"I feel peace every time I enter here," Father Nazari Polataiko said.
He didn't become a priest to talk about war.
"We don't talk about politics period in our congregation," Polataiko said. "Why is that? It's very simple. Politics is divisive."
But now with his own family, friends and his Russian Orthodox congregation in the throes of a new war, it's hard to ignore.
Now he finds himself with the thankless job of trying to comfort the broken, the scared, as he prepares for a vigil for his Los Angeles community.
"I will try to project some... basically peace," Polataiko said. "We have to find peace in order to make peace radiate in the world."
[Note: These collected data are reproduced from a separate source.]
-- ==== Sys2Proof/Tests/Slice0.lean ====
section
/-! SUPPORT. Our own tests: the checks of WellFormed on ill-formed terms, the decoder on words of the spec, one step
per instruction, and a witness for the hypotheses of every statement. Expected results are those of
spec/95_test_vectors.md (row names in the comments) or follow by hand from the cited rule. -/

namespace Sys2Proof.Tests

open Sys2Proof Sys2Proof.Machine

/-! ## Helpers -/

/-- The start state of 95_test_vectors.md: reset, no key held, random byte 0. -/
def base : State := State.reset.present 0 0

/-- Registers set from a list of (index, value). -/
def withV (s : State) : List (Nibble × Byte) → State
  | [] => s
  | (x, b) :: rest => withV (s.writeV x b) rest

/-- The registers of the DumpReg and LoadReg rows: `V[i] = 0x10 + i`. -/
def ramp (s : State) : State := s.writeVs 0 ((List.range 16).map fun k => BitVec.ofNat 8 (0x10 + k))

/-- Bytes put into memory. -/
def withBytes (s : State) (a : Nat) (bytes : List Byte) : State := s.setMem (s.mem.writeAll a bytes)

/-- `DECODE_FAULT_POLICY = halt` -/
def halting (s : State) : State := { s with cfg := { s.cfg with decodeFaultPolicy := .halt } }

/-- One step of the opcode put at `pc`; what `f` sees of the next state, `none` when there is none. -/
def after {α : Type} (w : Nat) (s : State) (f : State → α) : Option α :=
  match step (s.withFetchWord 16 w) with
  | .next t => some (f t)
  | _ => none

/-- The fault a step of the opcode put at `pc` ends in. -/
def faultAfter (w : Nat) (s : State) : Option Fault :=
  match step (s.withFetchWord 16 w) with
  | .fault f => some f
  | _ => none

/-- The outcome is a next state, and `p` holds of it. -/
def goesOnWith (o : Host.Outcome State Fault Refusal) (p : State → Bool) : Bool :=
  match o with
  | .next t => p t
  | _ => false

/-- The instruction answers a next state. -/
def goesOn (i : Instr) (s : State) : Bool := goesOnWith (exec i s) fun _ => true

/-! ## WellFormed: each check refuses an ill-formed term -/

theorem test_params_wf : Config.defaultParams.wf ∧ ({ stackDepth := none, decodeFaultPolicy := .halt } : Params).wf := by
  decide

theorem test_params_zero_depth_refused : ¬({ stackDepth := some 0, decodeFaultPolicy := .skip } : Params).wf := by decide

theorem test_program_of_3585_bytes_refused (program : List Byte) (h : program.length = 3585) : ¬programWf program := by
  rw [programWf, h]
  decide

theorem test_program_of_3584_bytes (program : List Byte) (h : program.length = 3584) : programWf program := by
  rw [programWf, h]
  decide

theorem test_font_of_79_bytes_refused : fontWf defaultFont ∧ ¬fontWf defaultFont.tail := by decide

theorem test_noncanonical_words_refused :
    canonicalWord 0x0AE0 = false ∧ canonicalWord 0x5ABF = false ∧ canonicalWord 0x9AB7 = false
      ∧ canonicalWord 0x00E0 = true ∧ canonicalWord 0x5AB0 = true ∧ canonicalWord 0x8AB7 = true := by decide

theorem test_memory_wf_refuses_unsorted : ¬Memory.wf [(0x301, 1), (0x300, 1)] := by decide

theorem test_memory_wf_refuses_repeats : ¬Memory.wf [(0x300, 1), (0x300, 2)] := by decide

theorem test_memory_wf_refuses_address_0x1000 : Memory.wf [(0xFFF, 1)] ∧ ¬Memory.wf [(0x1000, 1)] := by decide

/-- 0 is what address 0x300 reads as unlisted, 0xF0 what address 0 does. -/
theorem test_memory_wf_refuses_reset_contents : ¬Memory.wf [(0x300, 0)] ∧ ¬Memory.wf [(0, 0xF0)] := by decide

theorem test_stack_of_17_does_not_fit :
    ¬(base.setStack (List.replicate 17 0x200)).stackFits ∧ (base.setStack (List.replicate 16 0x200)).stackFits := by decide

/-! ## The decoder on the spec's words (95_test_vectors.md 2.1), every constructor once -/

theorem test_decode_group_0 : decode 0x00E0 = some .clearDisplay ∧ decode 0x00EE = some .ret := by decide

theorem test_decode_addresses :
    decode 0x1000 = some (.jump 0x000) ∧ decode 0x2FFF = some (.call 0xFFF)
      ∧ decode 0xA123 = some (.setMemoryAddress 0x123) ∧ decode 0xB123 = some (.jumpToV0Address 0x123) := by decide

theorem test_decode_immediates :
    decode 0x3A42 = some (.skipEqConst 0xA 0x42) ∧ decode 0x4A42 = some (.skipNeConst 0xA 0x42)
      ∧ decode 0x6F00 = some (.loadConst 0xF 0x00) ∧ decode 0x7001 = some (.addConst 0x0 0x01)
      ∧ decode 0xC1FF = some (.bitwiseRandom 0x1 0xFF) := by decide

theorem test_decode_register_pairs :
    decode 0x5AB0 = some (.skipEqReg 0xA 0xB) ∧ decode 0x9AB0 = some (.skipNeReg 0xA 0xB)
      ∧ decode 0xD123 = some (.drawSprite 0x1 0x2 0x3) := by decide

theorem test_decode_group_8 :
    decode 0x8AB0 = some (.assign 0xA 0xB) ∧ decode 0x8AB1 = some (.or 0xA 0xB)
      ∧ decode 0x8AB2 = some (.and 0xA 0xB) ∧ decode 0x8AB3 = some (.xor 0xA 0xB)
      ∧ decode 0x8AB4 = some (.add 0xA 0xB) ∧ decode 0x8AB5 = some (.subtract 0xA 0xB)
      ∧ decode 0x8AB6 = some (.shiftRight 0xA 0xB) ∧ decode 0x8AB7 = some (.reduce 0xA 0xB)
      ∧ decode 0x8ABE = some (.shiftLeft 0xA 0xB) := by decide

theorem test_decode_group_E :
    decode 0xE19E = some (.skipIfPressed 1) ∧ decode 0xE1A1 = some (.skipIfNotPressed 1) := by decide

theorem test_decode_group_F :
    decode 0xF107 = some (.loadDelay 1) ∧ decode 0xF10A = some (.waitForPress 1) ∧ decode 0xF115 = some (.setDelay 1)
      ∧ decode 0xF118 = some (.setSound 1) ∧ decode 0xF11E = some (.addOffset 1)
      ∧ decode 0xF129 = some (.setMemoryForFont 1) ∧ decode 0xF133 = some (.setBCD 1)
      ∧ decode 0xF155 = some (.dumpReg 1) ∧ decode 0xF165 = some (.loadReg 1) := by decide

theorem test_decode_ignored_nibbles :
    decode 0x0AE0 = some .clearDisplay ∧ decode 0x0FEE = some .ret ∧ decode 0x5ABF = some (.skipEqReg 0xA 0xB)
      ∧ decode 0x9AB7 = some (.skipNeReg 0xA 0xB) := by decide

theorem test_decode_unrecognized :
    decode 0x0000 = none ∧ decode 0x00E1 = none ∧ decode 0x0FFF = none ∧ decode 0x8AB8 = none ∧ decode 0x8ABF = none
      ∧ decode 0xE09D = none ∧ decode 0xE1A0 = none ∧ decode 0xF166 = none ∧ decode 0xF175 = none
      ∧ decode 0xFFFF = none := by decide

theorem test_unrecognized_kind_is_63 : kindPort 0x0123 = 63 ∧ (decoderPorts 0x0123).valid = false := by decide

/-- The words in memory order, most-significant byte first (R41). -/
theorem test_decodeBytes :
    decodeBytes [0x66, 0x78, 0x11] = .ok (.loadConst 6 0x78, [0x11]) ∧ decodeBytes [0x66] = .error .truncated
      ∧ decodeBytes [0x8A, 0xB8] = .error (.unrecognized 0x8AB8) := ⟨rfl, rfl, rfl⟩

theorem test_encodeBytes : encodeBytes (.drawSprite 1 2 3) = [0xD1, 0x23] ∧ encodeBytes .ret = [0x00, 0xEE] := by decide

/-! ## One step per instruction -/

/-! ### Control flow (41_control_flow.md) -/

/-- C2 -/
theorem test_return_pops :
    after 0x00EE { base with pc := 0x300, stack := [0x400, 0x200] } (fun t => (t.pc, t.stack)) = some (0x402, [0x200]) := by
  decide

/-- C1 -/
theorem test_return_on_empty_stack : after 0x00EE base (fun t => (t.pc, t.stack, t.faultOut)) = some (0x202, [], none) := by
  decide

/-- S1, C4 -/
theorem test_jump :
    after 0x1123 base State.pc = some 0x123
      ∧ after 0x1200 (base.setDelay 3) (fun t => (t.pc, t.delay)) = some (0x200, 2) := by decide

/-- C6 -/
theorem test_call : after 0x2208 base (fun t => (t.pc, t.stack)) = some (0x208, [0x200]) := by decide

/-- C7, C8 -/
theorem test_call_on_full_stack :
    faultAfter 0x2300 { base with pc := 0x250, stack := List.replicate 16 0x200 }
        = some (.boundsFault .stackOverflow 0x250 0x250)
      ∧ after 0x2300 { base with pc := 0x250, stack := List.replicate 16 0x200, cfg := ⟨none, .skip⟩ }
        (fun t => (t.pc, t.stack.length, t.stack.head?)) = some (0x300, 17, some 0x250) := by decide

/-- C9, C10 -/
theorem test_jump_to_v0 :
    after 0xB300 (withV base [(0, 0x10), (3, 0x99)]) State.pc = some 0x310
      ∧ after 0xBFFF (withV base [(0, 0xFF)]) State.pc = some 0x10FE := by decide

/-- C11, C12 -/
theorem test_skip_eq_const :
    after 0x332A (withV base [(3, 0x2A)]) State.pc = some 0x204
      ∧ after 0x332B (withV base [(3, 0x2A)]) State.pc = some 0x202 := by decide

/-- C13, C14 -/
theorem test_skip_ne_const :
    after 0x432A (withV base [(3, 0x2A)]) State.pc = some 0x202
      ∧ after 0x4300 (withV base [(3, 0x2A)]) State.pc = some 0x204 := by decide

/-- C17, C18 -/
theorem test_skip_eq_reg :
    after 0x512F (withV base [(1, 7), (2, 7)]) State.pc = some 0x204
      ∧ after 0x5120 (withV base [(1, 7), (2, 8)]) State.pc = some 0x202 := by decide

/-- C21, C22 -/
theorem test_skip_ne_reg :
    after 0x9125 (withV base [(1, 7), (2, 8)]) State.pc = some 0x204
      ∧ after 0x9120 (withV base [(1, 7), (2, 7)]) State.pc = some 0x202 := by decide

/-! ### Loads, arithmetic, logic, shifts, random (42_load_alu.md) -/

/-- S2 -/
theorem test_load_const : after 0x6678 base (fun t => (t.readV 6, t.pc)) = some (0x78, 0x202) := by decide

/-- A2, A4 -/
theorem test_add_const :
    after 0x7220 (withV base [(2, 0xF0), (15, 1)]) (fun t => (t.readV 2, t.readV 15)) = some (0x10, 1)
      ∧ after 0x7F03 (withV base [(15, 0xFE)]) (fun t => t.readV 15) = some 1 := by decide

/-- A5 -/
theorem test_assign : after 0x8340 (withV base [(4, 0x9C)]) (fun t => (t.readV 3, t.readV 4)) = some (0x9C, 0x9C) := by
  decide

/-- A6 -/
theorem test_or :
    after 0x8121 (withV base [(1, 0x0F), (2, 0xF0), (15, 1)]) (fun t => (t.readV 1, t.readV 15)) = some (0xFF, 1) := by
  decide

/-- A7 -/
theorem test_and :
    after 0x8122 (withV base [(1, 0x3C), (2, 0x0F), (15, 1)]) (fun t => (t.readV 1, t.readV 15)) = some (0x0C, 1) := by
  decide

/-- A8 -/
theorem test_xor :
    after 0x8123 (withV base [(1, 0x3C), (2, 0x0F), (15, 1)]) (fun t => (t.readV 1, t.readV 15)) = some (0x33, 1) := by
  decide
In Milwaukee, a similar vigil was held for friends and family caught in the crossfire.
"We didn't sleep at night," said Anya Nakonechna, who has family in Ukraine ."We kept on calling everybody: my professors, my grandparents, my teachers, everyone that we know just to keep updated."
In Ohio, Ukrainian-American veterans are seeing hallmarks of history.
"This is just a replay of what Russia always wants to do, they want to establish themselves as a world power and they only feel like they can be a world power if they include the Ukraine," said Nestor Kostryk.
And at a market in Nashville, where the delicacies of now warring countries share shelves, eastern European immigrants feel the potent irony.
"This is not about a culture or how people feel, do they want to be Russian or Ukrainian, this is only about territory," Olga Kryshtal said.
"People that start wars is broken inside," Father Nazari Polataiko said. "Something is broken inside."